Bernard fingered some stakeholders in Ughelli as allegedly fuelling the crisis, noting that as Ekiugbo president-general, he was committed to peace: “I have been calling meetings right from the very first day that nobody should move out of Ekiugbo to go and fight or do anything harmful, and they listened to me.

“The leadership of Ughelli has failed Ekiugbo people. I thank God government is coming in, and I know there is going to be a special delegation of people that will stand for justice and fairness.”

Leaders and residents of Otor-Iwhreko put up hostile attitude when contacted. “We don’t want you journalists here. This is not press issue so you better leave and don’t speak to anyone in this community. If you don’t start going now we will set you ablaze,” was the reply from a group of boys who accosted newsmen.

However, a community source said Otor-Iwhreko was the bonafide landlord of the dispute market land, insisting that the community has been around for ages: “A community is a group of people who hold the same beliefs and culture. Even the Nigeria law recognises that once even a stranger resides in a place for 10 years he can be recognised as an indigene. 

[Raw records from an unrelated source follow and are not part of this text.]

/-- The writes that set or clear GONE for an endpoint on a side (R256, R323). -/
def Agent.goneWrites (a : Agent) (q nid : Nat) (set_ : Bool) : List NodeWrite :=
  let p := a.side q
  let base := a.sideBase q
  let on := if set_ then [nid] else []
  (p.locals.zipIdx.filter (fun v => bitOf v.1 109 && bitsOf v.1 127 110 == nid)).map (fun v =>
    .unit (base + a.df 0x2C 4 + 16 * v.2) (localUnit on v.1)) ++
  ((padTo p.excCount p.excs).zipIdx.filter (fun v => bitOf v.1 237 && bitsOf v.1 255 238 == nid)).map (fun v =>
    .unit (base + a.df 0x34 4 + 32 * v.2 + 16) (excUpper on v.1))

/-- GONE written on a side: a rejected write is repeated up to three times; `rejects` says how many attempts the node
rejects. After the fourth the side is unknown (R323). -/
def Agent.goneSide (a : Agent) (q nid : Nat) (set_ : Bool) (rejects : Nat) : Agent :=
  let ws := a.goneWrites q nid set_
  if ws.isEmpty then a
  else
    let a := (upTo (1 + min 3 rejects)).foldl (fun a _ => a.writeTables ws) a
    if rejects < 4 then a
    else
      let a := (a.bump Obj.AG_WRITE_ERRS).onDev Dev.eventOpen
      { a with node := { a.node with unknown := insNat a.node.unknown q } }

/-- The plate store becomes invalid: every node side is unknown (R325). -/
def Agent.invalidate (a : Agent) : Agent :=
  ({ a with node := { a.node with unknown := [0, 1], queued := [] }
            store := { a.store with side0 := {}, side1 := {}, stagedBy := none, pend := none, whole := [] } }.setObj Obj.AG_PLATE_VALID 0).setObj
    Obj.AG_STAGED (a.obj Obj.AG_COMMITTED)

/-- A stage being assembled, written or awaiting its writes is abandoned and answered BASE with DETAIL 0xFFFFFFFF (R317). -/
def Agent.dropAssembly (a : Agent) : Agent :=
  let gone := a.store.pend.toList.map (fun x => x.imp) ++ (a.store.whole ++ a.store.asm.toList).map (fun x => x.imp)
  gone.foldl (fun a imp => a.toMgr (.stageAck imp 3 0xFFFFFFFF 0)) { a with store := { a.store with asm := none, pend := none, whole := [] } }

/-! ## Ports (R242-R247) -/

/-- Watch inputs that are mapped and enabled. -/
def Agent.inputsOn (a : Agent) : Nat :=
  ((upTo 32).filter (fun i => a.watchOf i % 8 != 0 && bitOf (a.obj Obj.WF_ENABLE) i)).length

/-- WF_CHECKS: each enabled input is sampled once per microsecond (R242). [DEDUCED, log 111] -/
def Agent.wfChecks (a : Agent) : Nat :=
  (a.obj Obj.WF_CHECKS + a.inputsOn * ((a.dev.time - max a.dev.since a.node.sampled) / 1000)) % 2 ^ 64

/-- The samples taken so far are counted, before the inputs that are sampled change. -/
def Agent.countChecks (a : Agent) : Agent :=
  { a.setObj Obj.WF_CHECKS a.wfChecks with node := { a.node with sampled := a.dev.time } }

/-- What is seen of a port. -/
def Agent.port (a : Agent) (p : Nat) : PortWatch := mapGetD a.node.watch p {}
def Agent.setPort (a : Agent) (p : Nat) (w : PortWatch) : Agent := { a with node := { a.node with watch := mapSet a.node.watch p w } }
def PortWatch.bad (w : PortWatch) : Bool := !w.inputs.isEmpty || w.msg

/-- The agent's LINK_EVENT for a port (R244). -/
def Agent.linkEvent (a : Agent) (p : Nat) (good : Bool) : Agent :=
  let ep := Nat.ble 128 p
  let nid := if ep then a.obj Obj.AG_NID else a.switchNid
  let time := a.dev.time
  a.report 0x21 (fun n => .linkEvent nid (p % 128) ep good n time)

/-- The ports a destination leaves by under a mask (R185). -/
def destPorts (p : Plate) (exc : Bool) (id : Nat) (f : Ports) : Ports :=
  if exc then
    match p.excs.find? (fun v => bitsOf v 255 238 == id) with
    | some v => BitVec.ofNat 128 (v % 2 ^ 128) &&& ~~~f
    | none => 0
  else
    let m := BitVec.ofNat 128 (p.at_ 1 id) &&& ~~~f
    if m = 0 then BitVec.ofNat 128 (p.at_ 2 id) &&& ~~~f else m

/-- Whether a destination's block or exception entry includes a port. -/
def destUses (p : Plate) (exc : Bool) (id port : Nat) : Bool :=
  if exc then
    match p.excs.find? (fun v => bitsOf v 255 238 == id) with
    | some v => bitOf (v % 2 ^ 128) port
    | none => false
  else bitOf (p.at_ 1 id) port

/-- The withdraw entries of the destinations that a port's loss leaves uncovered (R247): kind, ID and targets. -/
def uncovered (p : Plate) (port : Nat) (f : Ports) : List (Bool × Nat × Ports) :=
  ((padTo p.wdrCount p.wdrs).map (fun v => (bitOf v 255, bitsOf v 254 237, BitVec.ofNat 128 (v % 2 ^ 128)))).filter
    (fun (w : Bool × Nat × Ports) => destUses p w.1 w.2.1 port && destPorts p w.1 w.2.1 f == 0)

/-- Cuts a list into frames of at most 2,232 records. -/
def cutDests : Nat → List Nat → List (List Nat)
  | 0, _ => []
  | _, [] => []
  | fuel + 1, l => l.take 2232 :: cutDests fuel (l.drop 2232)

/-- WITHDRAW to the agents of the peers that uncovered destinations name, except behind ports in F (R247, R248). -/
def Agent.withdraw (a : Agent) (port : Nat) : Agent :=
  if a.obj Obj.AG_PLATE_VALID = 0 then a
  else
    let f := a.node.fmask
    let ds := uncovered (a.side a.active) port f
    let peers := sortNat (ds.flatMap (fun d => (portsOf (d.2.2 &&& ~~~f)).filterMap (fun q => (mapGet a.peers q).map (fun r => r.agent))))
    peers.foldl (fun a n =>
      let mine := ds.filter (fun d => (portsOf (d.2.2 &&& ~~~f)).any (fun q => (mapGet a.peers q).map (fun r => r.agent) == some n))
      let words := mine.map (fun d => (if d.1 then 2 ^ 31 else 0) + d.2.1)
      (cutDests (words.length + 1) words).foldl (fun a l =>
        (a.toPeer n (.withdraw (a.obj Obj.AG_COMMITTED) a.switchNid port l)).setObj Obj.AG_WDR_SENT
          ((a.obj Obj.AG_WDR_SENT + 1) % 2 ^ 32)) a) a

/-- Firmware acts on a port's state where it differs from the one it last acted on: WITHDRAW and LINK_EVENT (R247). -/
def Agent.actOnPort (a : Agent) (p : Nat) : Agent :=
  let w := a.port p
  if !a.runs || !a.hears || w.bad == w.told then a
  else
    let a := a.setPort p { w with told := w.bad }
    let a := if w.bad && decide (p < 128) && a.isSwitch then a.withdraw p else a
    a.linkEvent p (!w.bad)

/-- A port's watch changes. On becoming bad the watch writer sets its bit of F in one node-port write (R247, R312). -/
def Agent.watchPort (a : Agent) (p : Nat) (f : PortWatch → PortWatch) : Agent :=
  let w := a.port p
  let w' := f w
  let a := a.setPort p w'
  let a := if !w.bad && w'.bad && decide (p < 128) && a.isSwitch && a.hears then a.writeF (a.node.fmask ||| portBit p) else a
  a.actOnPort p

/-! ## Mailboxes (R327-R329) -/

/-- The message header of a length, code and counter. -/
def mbHdr (alive code len : Nat) : Nat := alive * 2 ^ 24 + code * 2 ^ 16 + len

/-- The check value of a message, over its header and payload bytes (R328). -/
def Agent.mbCheck (a : Agent) (hdr : Nat) (data : List Byte) : Nat := crcOf (a.obj Obj.MX_CRC) (leBytes 4 hdr ++ data)

/-- Posts the next queued message of a mailbox that has none posted: its registers are written, and TAKEN and DONE are clear (R328). -/
def Agent.postNext (a : Agent) (box : Nat) : Agent :=
  let b := mapGetD a.node.outBoxes box {}
  match b.posted, b.queue with
  | none, m :: rest =>
    let alive := (b.alive + 1) % 256  -- one above the last counter accepted
    let hdr := mbHdr alive m.1 m.2.length
    let b := { b with posted := some m, chk := a.mbCheck hdr m.2, queue := rest, hdr := hdr, data := m.2, ack := 0 }
    { a with node := { a.node with outBoxes := mapSet a.node.outBoxes box b } }
  | _, _ => a

/-- A message to node firmware: posted, queued behind the mailbox, or discarded and counted at a full queue (R329). -/
def Agent.post (a : Agent) (box code : Nat) (data : List Byte) : Agent :=
  let b := mapGetD a.node.outBoxes box {}
  if b.posted.isSome ∧ 64 ≤ b.queue.length then a.bump Obj.AG_EVT_LOST
  else
    ({ a with node := { a.node with outBoxes := mapSet a.node.outBoxes box { b with queue := b.queue ++ [(code, data)] } } }).postNext box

“If you go to Otor-Iwhreko, you will see a lot of graves of fathers of the land, because you don’t bury a man outside his ancestral home. If you say the place was not a community, those graves have been there for years before the thought of creation of wards.

“People of Otor-Iwhreko are the true landlords of the market and there is no disputing that fact. The king and the chiefs know the truth but are not bold enough to say it.”

But tracing the origin of the crisis, a native of Ekiugbo who pleaded not to be named said Otor-Iwhreko was never a community in Ughelli: “It was just a hub because of the river bank that is there.

“People brought in their goods through the river that is at the market. With time they started building huts where they rested and preserved their goods before taking them out for sale.

“And gradually it began to expand. This was even before the market was built there. Ask all those claiming to be from Otor-Iwhreko to show you their ancestral home in Otor-Iwhreko, they will not because is not there.

“Otor-Iwhreko was created and accepted for political reason, to increase more political wards and that was it.”

State Commissioner of Police, Ari Muhammed Ali, vowed to bring the perpetrators of the killings to book, lamenting that lives lost could not be replaced. He told Daily Sun: “Sanity has been restored, the market is quite operational and functional because the command rose up to its responsibility of ensuring that sanity is restored anywhere we have such communal crisis.

“Our men, in collaboration with the Army, are still there. Through this collaborative effort, we have been able to bring the warring factions together.  And the perpetrators of that heinous crime, we are on their trail and definitely, we are going to fish them out, and they will have their date in court upon arrest.”

He stated that crisis was as a result of control over who took what from the market: “The communities were struggling to collect revenue from the market because they share common boundary.

“Government is aware of it because I personally briefed the governor on the development. And he has already contacted the authority responsible for demarcation of boundary to go into action and ensure that that boundary is clearly demarcated.”